For those who don’t know me, I’m a 27 year old Doctor who has just started the fight against metastatic melanoma, the story is also on my justgiving page.
https://www.justgiving.com/Mark-Sims5/
My life has changed inconceivably in the last week, I woke up on Wednesday morning in severe pain and went to my GP, prior to that and only really in hindsight I had a dry cough, very occasional 2/10 abdominal pain on my right side and a mild loss of appetite. I put these symptoms down to viral cough (even went to my GP), thought that I may have gallstones. I don’t want to fear anyone who is a GP into referring every 27 year old with those symptoms to a specialist as the health service would crumble and a lot of people would get unnecessary tests . However I presented with severe 8/10 abdominal pain on Wednesday, via my gp, to A&E at Kingston. Even then being a doctor I refused just to rock up to A&E, even though I could barely walk at this point.

Kingston hospital was absolutely fantastic, I was seen quickly seen by an A&E consultant who used his A&E US to look at my gallbladder and it looked a bit weird with a raised CRP. So at that time, the diagnosis the the GP and I thought I had, acute cholecystitis was most likely. Things quickly went downhill I had a chest XR which the CT2 in general surgery who was clerking me in told me wasn’t normal. I got my friend Matt to look as well because he’s a very competent doctor and also would always  be honest with me.

I then promptly went for an ultrasound scan of my gallbladder and abdomen to look for gallstones. This was a disaster the radiologist’s face looked bleaker and bleaker throughout the scan, I directly questioned her about why she looked that way but kept repeating that I needed a CT – she was right. I had the CT pretty instantly as you can count on radiologists to get scans faster than anyone else.

I was then met on the ward at around 1715 by the clerking doctor and a specialist skin care nurse. This was frightening because I knew my worst nightmare had happened, I had a thick melanoma on my scalp almost 12 years ago, and only if this had spread would she be stood there. The worst was told to me I have tumours in my spleen, liver and lung. The specialist skin care nurse was fantastic, the CT2 was great explaining as much as he could to my friends and family.

Then the flocking of guests began. My family and friends came together and things were never to be the same again.
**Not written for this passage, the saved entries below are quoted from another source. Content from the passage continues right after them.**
-- ==== Sys2Proof/Laws/Lanes.lean ====
section
/-!
SUPPORT. Lanes: masks as lists, and what a pass over the lanes of a weft leaves in each of them.
-/
namespace Sys2Proof.Machine

theorem mem_lanesOf {m : LaneMask} {l : Nat} : l ∈ lanesOf m ↔ m.getLsbD l = true := by
  constructor
  · intro h; exact (List.mem_filter.1 h).2
  · intro h
    refine List.mem_filter.2 ⟨List.mem_range.2 ?_, h⟩
    rcases Nat.lt_or_ge l 128 with hl | hl
    · exact hl
    · rw [BitVec.getLsbD_of_ge _ _ hl] at h
      cases h

/-- The lanes of the mask of a list are those of the list that a mask can hold. -/
theorem mem_lanesOf_maskOf {ls : List Nat} {l : Nat} : l ∈ lanesOf (maskOf ls) ↔ l < 128 ∧ l ∈ ls := by
  have h : ∀ (xs : List Nat) (a : Nat), (xs.foldl (fun a l => a ||| 2 ^ l) a).testBit l = (a.testBit l || decide (l ∈ xs)) := by
    intro xs
    induction xs with
    | nil => intro a; simp
    | cons x xs ih =>
      intro a
      rw [List.foldl_cons, ih, Nat.testBit_or, Nat.testBit_two_pow]
      by_cases e : x = l
      · simp [e]
      · have e' : ¬l = x := fun h => e h.symm
        simp [e, e']
  rw [mem_lanesOf]
  unfold maskOf
  rw [BitVec.getLsbD_ofNat, h]
  simp

theorem lanesOf_nodup (m : LaneMask) : (lanesOf m).Nodup := List.nodup_range.filter _

theorem lanes_nodup (s : State) : s.lanes.Nodup := lanesOf_nodup _

theorem active_nodup (s : State) (c : Ctl) : (s.active c).Nodup := (lanes_nodup s).filter _

theorem mem_active {s : State} {c : Ctl} {l : Nat} :
    l ∈ s.active c ↔ l ∈ s.lanes ∧ ctlHolds c (s.cw.lane l) = true := List.mem_filter

/-- A fold that writes each key of a list of distinct keys from its own entry. -/
theorem lookD_foldl_put {α : Type} (d : α) (f : Nat → α → α) (ls : List Nat) (h : ls.Nodup) (t : Tab α) (l : Nat) :
    lookD l d (ls.foldl (fun t l => put l (f l (lookD l d t)) t) t) =
      if l ∈ ls then f l (lookD l d t) else lookD l d t := by
  induction ls generalizing t with
  | nil => simp
  | cons m ls ih =>
    simp only [List.foldl_cons]
    rw [ih (List.nodup_cons.1 h).2]
    have hm := (List.nodup_cons.1 h).1
    by_cases e : l = m
    · subst e; simp [hm]
    · simp [e, lookD_put_other e]

/-- A pass over distinct lanes: each lane of the list takes its f, the others stay. -/
theorem lane_eachLane {w : Weft} {ls : List Nat} (h : ls.Nodup) (f : Nat → Lane → Lane) (l : Nat) :
    (w.eachLane ls f).lane l = if l ∈ ls then f l (w.lane l) else w.lane l :=
  lookD_foldl_put _ f ls h w.lanes l

/-- A pass over lanes leaves the rest of the weft. -/
theorem eachLane_eq (w : Weft) (ls : List Nat) (f : Nat → Lane → Lane) :
    w.eachLane ls f = { w with lanes := (w.eachLane ls f).lanes } := rfl

@[simp] theorem key_mapWeft (s : State) (k : Nat) (f : Weft → Weft) : (s.mapWeft k f).key = s.key := rfl
@[simp] theorem lanes_mapWeft (s : State) (k : Nat) (f : Weft → Weft) : (s.mapWeft k f).lanes = s.lanes := rfl
@[simp] theorem nextVa_mapWeft (s : State) (k : Nat) (f : Weft → Weft) : (s.mapWeft k f).nextVa = s.nextVa := rfl
@[simp] theorem key_advance (s : State) : s.advance.key = s.key := rfl
@[simp] theorem lanes_advance (s : State) : s.advance.lanes = s.lanes := rfl

/-- The weft that issues, after a change of it. -/
@[simp] theorem cw_mapKey (s : State) (f : Weft → Weft) : (s.mapWeft s.key f).cw = f s.cw := by
  simp [State.cw]

/-- The weft that issues, after the step past the word. -/
theorem cw_advance (s : State) :
    s.advance.cw = s.cw.eachLane s.lanes fun _ x => { x with pc := s.nextVa } := by
  exact cw_mapKey s _

/-- A pass over lanes that may repeat, by a function that acts once. -/
theorem eachLane_idem (w : Weft) (ls : List Nat) (f : Nat → Lane → Lane) (h : ∀ l x, f l (f l x) = f l x) (l : Nat) :
    (w.eachLane ls f).lane l = if l ∈ ls then f l (w.lane l) else w.lane l := by
  have : ∀ (ls : List Nat) (t : Tab Lane), lookD l {} (ls.foldl (fun t l => put l (f l (lookD l {} t)) t) t) =
      if l ∈ ls then f l (lookD l {} t) else lookD l {} t := by
    intro ls
    induction ls with
    | nil => intro t; simp
    | cons m ls ih =>
      intro t
      simp only [List.foldl_cons]
      rw [ih]
      by_cases e : l = m
      · subst e; simp [h]
      · simp [e, lookD_put_other e]
  exact this ls w.lanes

/-- The listed keys of a table. -/
theorem look_mem {α} (l : Nat) (t : Tab α) : (look l t).isSome = true ↔ l ∈ t.map (·.1) := by
  induction t with
  | nil => simp [look]
  | cons e t ih =>
    obtain ⟨j, v⟩ := e
    simp only [look, List.map_cons, List.mem_cons]
    by_cases h : l = j
    · simp [h]
    · simp only [h, if_false, false_or]; exact ih

end Sys2Proof.Machine
end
I’m getting dabrafenib which is a selective inhibitor of melanoma, it’s slight guesswork until I get the full biopsy result but it’s reasonably likely the tumour has the right receptor (BRAF +ve) so the melanoma may regress and definitely suppress with this treatment.
So prognosis wise they/I think I’ve got about 4 months if they do nothing. If I’m BRAF positive this should add around 18 months, but this crucially gives me time to take another treatment called ipilimumab an immunotherapy which for around 20% of patients see very dramatic reduction in disease however it takes around 4-6 months to start working hence the other treatment first. So it’s not great but there’s a decent chunk of hope. Furthermore the longer I tick over the more drug trials could come up new drug for melanoma are being tested all the time
I’m going to live forever or die trying.